Gemini for Science isn’t incompatible with specialized tools; to the contrary, agentic systems can be designed to call on such tools when they might be useful. And no agentic system can predict the structure that a protein will fold into without AlphaFold’s help (at least not yet). But the company seems to be shifting its public image—and at least some resources and personnel, such as Jumper—away from specifically developing those kinds of tools. Though it has only been five years since AlphaFold solved the protein-folding problem, both the technology and the discourse have quickly moved beyond that once-revolutionary achievement.

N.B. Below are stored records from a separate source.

-- ==== Sys2Proof/Machine/WireFormats.lean ====
section
/-! DEFINITION. The four wire rows of the opcode table as the receiver executes them (log 6): a byte is taken by a POLL
whose BT.RXBYTE returns it (R145, R212, R15), a frame by one such POLL a byte (R180, R196). -/
namespace Sys2Proof.Machine

/-- The bytes of a received frame, each taken by a POLL (R212, R174 to R180, R195 to R204). DESIGN CHOICE (log 6): at the
byte level they are received ahead of bytes that wait in `chanIn`, which stay there; the spec names no agent that executes
a row, and so no order between a row and the channel. -/
def receiveFrame (bytes : List Byte) (s : State) : Out := begin (receiveAll bytes s)

/-- BYTE: one POLL receives the byte (R145, R212, R174). -/
def execByte (b : Byte) (s : State) : Out := receiveFrame [b] s

/-- HELLO as received: peer capture R198, automatic ACK R201, event R203. -/
def execHello (length id : Byte) (payload : List Byte) (checksum : Byte) (s : State) : Out :=
  receiveFrame (frameBytes length Config.typeHello id payload checksum) s

/-- DATA as received: duplicate filter R200, automatic ACK R201, event R203. -/
def execData (length id : Byte) (payload : List Byte) (checksum : Byte) (s : State) : Out :=
  receiveFrame (frameBytes length Config.typeData id payload checksum) s

/-- ACK as received: it may clear the pending slot, and reaches neither the handler nor the wire (R199, R203). -/
def execAck (length id : Byte) (payload : List Byte) (checksum : Byte) (s : State) : Out :=
  receiveFrame (frameBytes length Config.typeAck id payload checksum) s

/-! ### What the opcode table does not name: "The wire has no encoding that traps" (R109) -/

/-- Where a receiver is while it listens: watching for a falling edge, with the last level seen; or inside a byte, with the
levels sampled so far. -/
inductive Hearing where
  | watching (last : Bool)
  | sampling (bits : List Bool)
  deriving DecidableEq, Repr

/-- The bytes a receiver hears in a row of levels, each held one bit period, on a line that is high after them (log 30): an
edge starts a byte (R147), the next eight levels are its bits (R149), and watching goes on from the level of bit 7
(R77, R146); "It does not look at the stop cell" (R152). -/
def hear : Hearing → List Bool → List Byte
  | .watching _, [] => []
  | .sampling bits, [] => [byteOfBits (bits ++ List.replicate (8 - bits.length) true)]
  | .watching last, c :: later =>
    if last && !c then hear (.sampling []) later else hear (.watching c) later
  | .sampling bits, c :: later =>
    if bits.length < 7 then hear (.sampling (bits ++ [c])) later
    else byteOfBits (bits ++ [c]) :: hear (.watching c) later

/-- The same on a line that is high before them. -/
def bytesHeard (cells : List Bool) : List Byte := hear (.watching true) cells

/-- An item the decoder turns away. A frame item is received byte by byte all the same, whatever its bytes are (R109, R175 to
R179), and so are the bytes heard in a row of levels; only a reserved command code is refused (R240, U3). -/
def receiveStray (item : Item) (s : State) : Out :=
  match item with
  | .cmd _ => .refused .reservedCommand
  | .frame bytes => receiveFrame bytes s
  | .cells cells => receiveFrame (bytesHeard cells) s

end Sys2Proof.Machine
end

Google has been careful to position this new set of scientific agents as an accelerant for human scientists, rather than a replacement for them—the choice of the name AI Co-Scientist as opposed to AI Scientist, for instance, appears quite deliberate. Hassabis uses that same human-centric framing when he talks about changes in the landscape of scientific AI. “For the next decade or so, we should think about AI as this amazing tool to help scientists,” Hassabis said in an interview published in the Daedalus issue. “Beyond that timeframe, it is hard to say with any certainty, but perhaps these systems will become more like collaborators.”
But no one can be an effective scientific collaborator without also being a skilled scientist in their own right. And if Hassabis is anywhere near the mark when he talks about the “foothills of the singularity,” then AI scientists could eventually exceed the capabilities of their human counterparts.
In a discussion with the journalist Mike Allen at I/O, Hassabis spoke of how he was initially inspired to pursue AI when he observed how progress in physics had stagnated since the 1970s; he wondered whether the human mind had reached its limits in that domain, and if AI could help to overcome that barrier. Superhuman agentic scientists would certainly fit that bill. We might not ever get anywhere near there, but Google seems to be aiming itself toward that summit.